Beta Abraham

Total population
- 150,000

Regions with significant populations
- Ethiopia 150,000

Languages
- Historical Jewish language Agaw (Kayla) Liturgical language Ge'ez Predominant spoken language Amharic

Religion
- Crypto-Judaism · Oriental Orthodox Christianity · Judaism

Related ethnic groups
- Beta Israel · Amhara

= Beta Abraham =

Crypto-Jewish offshoot of the Beta Israel community

Beta Abraham Ge'ez: Bēta Abreham, "House of Abraham")—other terms by which the community have been known include Tebiban ("possessor of secret knowledge"), Balla Ejj (Ge'ez: "Craftsmens"), Buda (Ge'ez: "evil eye") and Kayla (the Agaw language spoken by them),—is a community regarded by some as a crypto-Jewish offshoot of the Beta Israel community. The size of the community is estimated to be somewhere upwards of 150,000 in number.

This community is concentrated mainly in the Northern Shewa Zone in the Amhara Region in Ethiopia.

The earliest reference to the Jewish community in the historical region of Shewa comes from the 14th century missionary Zena Marqos. More Jews arrived in the region of Shewa from the regions of Fogera and Dembiya during the rule of Negasi Krestos and as a result a first wave of Jewish immigration began in the years 1692-1702.

Negasi's grandson, the Meridazmach Abuye fought the forces of emperor Iyasu II, and later on held many of the emperor's soldiers in captivity. Eventually Abuye released some prisoners and appointed them to senior positions in the monarchy.
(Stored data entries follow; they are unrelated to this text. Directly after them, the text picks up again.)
-- ==== Sys2Proof/Laws/Sparse.lean ====
section
/-! SUPPORT. What reading, writing and the canonical form of sparse collections do to one another. -/
namespace Sys2Proof.Machine

theorem look_skip {α : Type} (d : α) (m : List (Nat × α)) (k x : Nat) :
    look d (skip k m) x = if x ≤ k then look d (skip k m) x else look d m x := by
  induction m with
  | nil => simp [skip]
  | cons p m ih =>
    obtain ⟨k', v'⟩ := p
    by_cases h : x ≤ k
    · simp [h]
    · simp only [h, if_false] at ih ⊢
      simp only [skip]
      split
      · rw [ih, look, if_neg (by omega), if_neg (by omega)]
      · rfl

theorem look_skip_le {α : Type} (d : α) (m : List (Nat × α)) (k x : Nat) (h : x ≤ k) : look d (skip k m) x = d := by
  induction m with
  | nil => rfl
  | cons p m ih =>
    obtain ⟨k', v'⟩ := p
    simp only [skip]
    split
    · exact ih
    · rw [look, if_neg (by omega), if_pos (by omega)]

/-- Reading after a write: the written key gives the value, every other key what it gave before. -/
theorem look_put {α : Type} [DecidableEq α] (d : α) (m : List (Nat × α)) (k : Nat) (v : α) (x : Nat) :
    look d (put d m k v) x = if x = k then v else look d m x := by
  induction m with
  | nil =>
    by_cases hv : v = d
    · subst hv; simp [put, look]
    · simp [put, look, hv]
  | cons p m ih =>
    obtain ⟨k', v'⟩ := p
    simp only [put]
    by_cases h1 : k < k'
    · rw [if_pos h1]
      by_cases hv : v = d
      · subst hv
        by_cases hx : x = k
        · subst hx; rw [if_pos rfl, if_pos rfl, look, if_neg (by omega), if_pos h1]
        · simp [hx]
      · rw [if_neg hv, look]
        by_cases hx : x = k
        · simp [hx]
        · rw [if_neg hx, if_neg hx]
          by_cases hlt : x < k
          · rw [if_pos hlt, look, if_neg (by omega), if_pos (by omega)]
          · rw [if_neg hlt]
    · rw [if_neg h1]
      by_cases h2 : k = k'
      · subst h2
        rw [if_pos rfl]
        by_cases hx : x = k
        · subst hx
          by_cases hv : v = d
          · subst hv; simp [look_skip_le]
          · simp [hv, look]
        · rw [if_neg hx]
          have hs : ¬ x < k → look d (skip k m) x = look d m x := by
            intro hlt
            have := look_skip d m k x
            rwa [if_neg (by omega)] at this
          by_cases hv : v = d
          · rw [if_pos hv]
            by_cases hlt : x < k
            · rw [look_skip_le d m k x (by omega), look, if_neg hx, if_pos hlt]
            · rw [hs hlt, look, if_neg hx, if_neg hlt]
          · rw [if_neg hv, look, look, if_neg hx, if_neg hx]
            by_cases hlt : x < k
            · simp [hlt]
            · rw [if_neg hlt, if_neg hlt, hs hlt]
      · rw [if_neg h2, look, look, ih]
        by_cases hx : x = k'
        · subst hx; rw [if_pos rfl, if_pos rfl, if_neg (by omega)]
        · rw [if_neg hx, if_neg hx]
          by_cases hlt : x < k'
          · rw [if_pos hlt, if_pos hlt, if_neg (by omega)]
          · rw [if_neg hlt, if_neg hlt]

@[simp] theorem look_put_self {α : Type} [DecidableEq α] (d : α) (m : List (Nat × α)) (k : Nat) (v : α) :
    look d (put d m k v) k = v := by simp [look_put]

theorem look_put_ne {α : Type} [DecidableEq α] (d : α) (m : List (Nat × α)) (k : Nat) (v : α) (x : Nat) (h : x ≠ k) :
    look d (put d m k v) x = look d m x := by simp [look_put, h]

theorem canonFrom_mono {α : Type} [DecidableEq α] (d : α) (m : List (Nat × α)) (a b : Nat) (h : a ≤ b)
    (hm : canonFrom d (some b) m = true) : canonFrom d (some a) m = true := by
  cases m with
  | nil => rfl
  | cons p m =>
    obtain ⟨k, v⟩ := p
    simp only [canonFrom, Bool.and_eq_true, decide_eq_true_eq] at hm ⊢
    exact ⟨⟨by omega, hm.1.2⟩, hm.2⟩

theorem skip_canon {α : Type} [DecidableEq α] (d : α) (m : List (Nat × α)) (k : Nat) (lo : Option Nat)
    (hm : canonFrom d lo m = true) : canonFrom d (some k) (skip k m) = true := by
  induction m generalizing lo with
  | nil => rfl
  | cons p m ih =>
    obtain ⟨k', v'⟩ := p
    simp only [canonFrom, Bool.and_eq_true, decide_eq_true_eq] at hm
    simp only [skip]
    split
    · exact ih _ hm.2
    · simp only [canonFrom, Bool.and_eq_true, decide_eq_true_eq]
      exact ⟨⟨by omega, hm.1.2⟩, hm.2⟩

theorem put_canonFrom {α : Type} [DecidableEq α] (d : α) (m : List (Nat × α)) (k : Nat) (v : α) (lo : Option Nat)
    (hlo : ∀ l, lo = some l → l < k) (hm : canonFrom d lo m = true) : canonFrom d lo (put d m k v) = true := by
  induction m generalizing lo with
  | nil =>
    simp only [put]
    split
    · rfl
    · cases lo with
      | none => simp [canonFrom, *]
      | some l => simp [canonFrom, hlo l rfl, *]
  | cons p m ih =>
    obtain ⟨k', v'⟩ := p
    simp only [canonFrom, Bool.and_eq_true, decide_eq_true_eq] at hm
    simp only [put]
    split
    · split
      · simp only [canonFrom, Bool.and_eq_true, decide_eq_true_eq]; exact hm
      · cases lo with
        | none => simp_all [canonFrom]
        | some l => have := hlo l rfl; simp_all [canonFrom]
    · split
      · have hsk := skip_canon d m k _ hm.2
        split
        · cases lo with
          | none =>
            revert hsk
            cases skip k m with
            | nil => intro _; rfl
            | cons q r => obtain ⟨a, b⟩ := q; simp only [canonFrom, Bool.and_eq_true, decide_eq_true_eq]; exact fun h => ⟨⟨trivial, h.1.2⟩, h.2⟩
          | some l => exact canonFrom_mono d _ _ _ (by have := hlo l rfl; omega) hsk
        · cases lo with
          | none => simp_all [canonFrom]
          | some l => have := hlo l rfl; simp_all [canonFrom]
      · simp only [canonFrom, Bool.and_eq_true, decide_eq_true_eq]
        exact ⟨hm.1, ih (some k') (by intro l hl; cases hl; omega) hm.2⟩

/-- Every write keeps the canonical form. -/
theorem put_canon {α : Type} [DecidableEq α] (d : α) (m : List (Nat × α)) (k : Nat) (v : α) (hm : canon d m = true) :
    canon d (put d m k v) = true :=
  put_canonFrom d m k v none (by simp) hm

end Sys2Proof.Machine
end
Following this, a second Jewish migration wave began in 1730-1745, which was mainly prompted by the Jews' will to improve their living conditions.

There are quite a few surviving reports about the existence of a Jewish community in the Shewa region in the 19th century. In 1839 the European missionary Charles Isenberg toured Shewa's capital Ankober and reported that there were Jews around the capital of Shewa and that they were the descendants of those who emigrated from the Fogera region in the Begemder province to Shewa. Isenberg also mentioned that when he spoke with an Ethiopian missionary from the Ethiopian Church on 17 October 1839 he reported that several Jews integrated in the village and converted to Christianity. This came after another by the British traveler Charles Johnson in 1842 that stated that the Jews' economic situation was better off than their Christian neighbors and that they were more skilled and described them as successful merchants. In 1908 Dr. Jacques Faitlovitch reported that there are Jews in Shewa who are referred to by the derogatory name Buda by their neighbors.